__PROBLEM STATEMENT__.
Transcribe only the lines between the first line of the records and the line containing "(∀ s : State, ∃ t : State, act .reset", inclusive, exactly as written.

Saved entries
BEGIN

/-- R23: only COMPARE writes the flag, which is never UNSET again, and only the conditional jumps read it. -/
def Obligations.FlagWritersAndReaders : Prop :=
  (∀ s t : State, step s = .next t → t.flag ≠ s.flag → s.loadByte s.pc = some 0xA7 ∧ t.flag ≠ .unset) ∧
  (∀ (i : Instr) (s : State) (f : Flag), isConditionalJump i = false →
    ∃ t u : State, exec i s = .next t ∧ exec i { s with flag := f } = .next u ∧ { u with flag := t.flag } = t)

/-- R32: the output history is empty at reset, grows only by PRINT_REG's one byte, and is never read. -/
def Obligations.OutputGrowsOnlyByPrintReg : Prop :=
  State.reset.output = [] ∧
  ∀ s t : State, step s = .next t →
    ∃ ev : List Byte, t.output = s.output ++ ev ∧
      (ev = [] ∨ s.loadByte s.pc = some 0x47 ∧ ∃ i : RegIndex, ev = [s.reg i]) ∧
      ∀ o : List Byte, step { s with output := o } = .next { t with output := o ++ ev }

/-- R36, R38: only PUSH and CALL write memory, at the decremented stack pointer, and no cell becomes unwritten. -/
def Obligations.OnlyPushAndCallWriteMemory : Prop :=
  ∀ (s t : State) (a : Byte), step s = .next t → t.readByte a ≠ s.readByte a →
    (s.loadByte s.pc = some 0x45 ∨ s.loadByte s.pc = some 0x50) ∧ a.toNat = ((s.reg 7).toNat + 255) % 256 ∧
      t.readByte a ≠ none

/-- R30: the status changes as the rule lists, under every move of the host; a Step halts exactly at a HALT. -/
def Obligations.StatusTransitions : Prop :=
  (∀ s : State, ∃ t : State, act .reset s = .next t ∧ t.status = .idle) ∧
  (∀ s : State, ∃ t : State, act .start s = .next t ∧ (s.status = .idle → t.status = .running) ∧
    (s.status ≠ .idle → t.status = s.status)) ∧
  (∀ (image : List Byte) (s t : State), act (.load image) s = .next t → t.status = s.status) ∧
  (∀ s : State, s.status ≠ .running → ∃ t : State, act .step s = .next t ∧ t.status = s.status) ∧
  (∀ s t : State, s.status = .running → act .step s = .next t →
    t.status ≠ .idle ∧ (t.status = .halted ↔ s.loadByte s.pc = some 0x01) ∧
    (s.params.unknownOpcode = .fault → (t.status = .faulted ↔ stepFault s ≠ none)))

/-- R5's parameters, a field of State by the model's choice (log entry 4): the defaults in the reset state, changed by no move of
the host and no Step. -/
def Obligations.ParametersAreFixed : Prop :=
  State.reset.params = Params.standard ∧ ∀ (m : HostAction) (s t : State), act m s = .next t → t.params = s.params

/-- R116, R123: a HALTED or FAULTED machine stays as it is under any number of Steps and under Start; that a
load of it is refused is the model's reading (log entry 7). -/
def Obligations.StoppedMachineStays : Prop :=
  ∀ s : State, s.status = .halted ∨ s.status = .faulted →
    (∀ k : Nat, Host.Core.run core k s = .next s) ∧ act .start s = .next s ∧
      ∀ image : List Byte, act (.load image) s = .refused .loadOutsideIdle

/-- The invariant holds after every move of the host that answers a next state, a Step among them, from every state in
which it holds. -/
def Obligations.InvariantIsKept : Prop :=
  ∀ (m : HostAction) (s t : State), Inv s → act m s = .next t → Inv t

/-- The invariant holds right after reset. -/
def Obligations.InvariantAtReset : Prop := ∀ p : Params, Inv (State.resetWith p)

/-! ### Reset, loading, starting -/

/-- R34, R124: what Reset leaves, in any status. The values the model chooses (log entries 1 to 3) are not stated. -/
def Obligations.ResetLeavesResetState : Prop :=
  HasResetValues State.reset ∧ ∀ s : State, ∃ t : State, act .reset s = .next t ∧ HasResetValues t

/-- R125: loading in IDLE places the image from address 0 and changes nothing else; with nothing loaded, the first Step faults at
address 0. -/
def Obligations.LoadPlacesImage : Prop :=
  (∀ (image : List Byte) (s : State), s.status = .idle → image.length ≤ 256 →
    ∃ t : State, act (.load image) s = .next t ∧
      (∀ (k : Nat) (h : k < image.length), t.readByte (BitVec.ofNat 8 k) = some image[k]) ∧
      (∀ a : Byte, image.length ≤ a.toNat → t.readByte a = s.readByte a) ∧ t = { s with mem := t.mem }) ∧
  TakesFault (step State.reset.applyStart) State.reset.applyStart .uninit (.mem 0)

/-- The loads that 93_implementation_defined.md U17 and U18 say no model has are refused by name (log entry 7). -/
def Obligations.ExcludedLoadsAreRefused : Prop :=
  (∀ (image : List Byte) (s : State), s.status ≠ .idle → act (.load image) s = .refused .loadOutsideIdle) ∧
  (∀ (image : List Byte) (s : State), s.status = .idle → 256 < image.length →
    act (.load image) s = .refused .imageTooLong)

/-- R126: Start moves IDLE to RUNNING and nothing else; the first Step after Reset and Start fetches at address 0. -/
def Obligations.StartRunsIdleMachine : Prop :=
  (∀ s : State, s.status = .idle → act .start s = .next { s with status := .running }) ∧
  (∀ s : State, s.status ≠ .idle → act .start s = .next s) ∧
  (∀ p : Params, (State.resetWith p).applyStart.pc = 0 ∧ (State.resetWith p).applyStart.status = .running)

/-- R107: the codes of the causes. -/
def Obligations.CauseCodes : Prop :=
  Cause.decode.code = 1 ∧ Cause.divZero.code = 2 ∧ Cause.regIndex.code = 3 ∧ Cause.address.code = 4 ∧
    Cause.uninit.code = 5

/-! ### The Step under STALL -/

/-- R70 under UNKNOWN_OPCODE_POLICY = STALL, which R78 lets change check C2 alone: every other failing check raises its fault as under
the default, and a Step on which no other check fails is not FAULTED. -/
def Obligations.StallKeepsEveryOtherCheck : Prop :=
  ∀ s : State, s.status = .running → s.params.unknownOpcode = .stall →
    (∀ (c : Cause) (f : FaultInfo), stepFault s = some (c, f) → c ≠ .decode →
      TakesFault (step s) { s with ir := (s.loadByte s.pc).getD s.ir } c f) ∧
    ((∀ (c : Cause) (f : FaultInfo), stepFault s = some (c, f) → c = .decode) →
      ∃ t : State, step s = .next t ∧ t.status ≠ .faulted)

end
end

END

__SOLUTION TO THE EXERCISE__.
/-- R23: only COMPARE writes the flag, which is never UNSET again, and only the conditional jumps read it. -/
def Obligations.FlagWritersAndReaders : Prop :=
  (∀ s t : State, step s = .next t → t.flag ≠ s.flag → s.loadByte s.pc = some 0xA7 ∧ t.flag ≠ .unset) ∧
  (∀ (i : Instr) (s : State) (f : Flag), isConditionalJump i = false →
    ∃ t u : State, exec i s = .next t ∧ exec i { s with flag := f } = .next u ∧ { u with flag := t.flag } = t)

/-- R32: the output history is empty at reset, grows only by PRINT_REG's one byte, and is never read. -/
def Obligations.OutputGrowsOnlyByPrintReg : Prop :=
  State.reset.output = [] ∧
  ∀ s t : State, step s = .next t →
    ∃ ev : List Byte, t.output = s.output ++ ev ∧
      (ev = [] ∨ s.loadByte s.pc = some 0x47 ∧ ∃ i : RegIndex, ev = [s.reg i]) ∧
      ∀ o : List Byte, step { s with output := o } = .next { t with output := o ++ ev }

/-- R36, R38: only PUSH and CALL write memory, at the decremented stack pointer, and no cell becomes unwritten. -/
def Obligations.OnlyPushAndCallWriteMemory : Prop :=
  ∀ (s t : State) (a : Byte), step s = .next t → t.readByte a ≠ s.readByte a →
    (s.loadByte s.pc = some 0x45 ∨ s.loadByte s.pc = some 0x50) ∧ a.toNat = ((s.reg 7).toNat + 255) % 256 ∧
      t.readByte a ≠ none

/-- R30: the status changes as the rule lists, under every move of the host; a Step halts exactly at a HALT. -/
def Obligations.StatusTransitions : Prop :=
  (∀ s : State, ∃ t : State, act .reset s = .next t ∧ t.status = .idle) ∧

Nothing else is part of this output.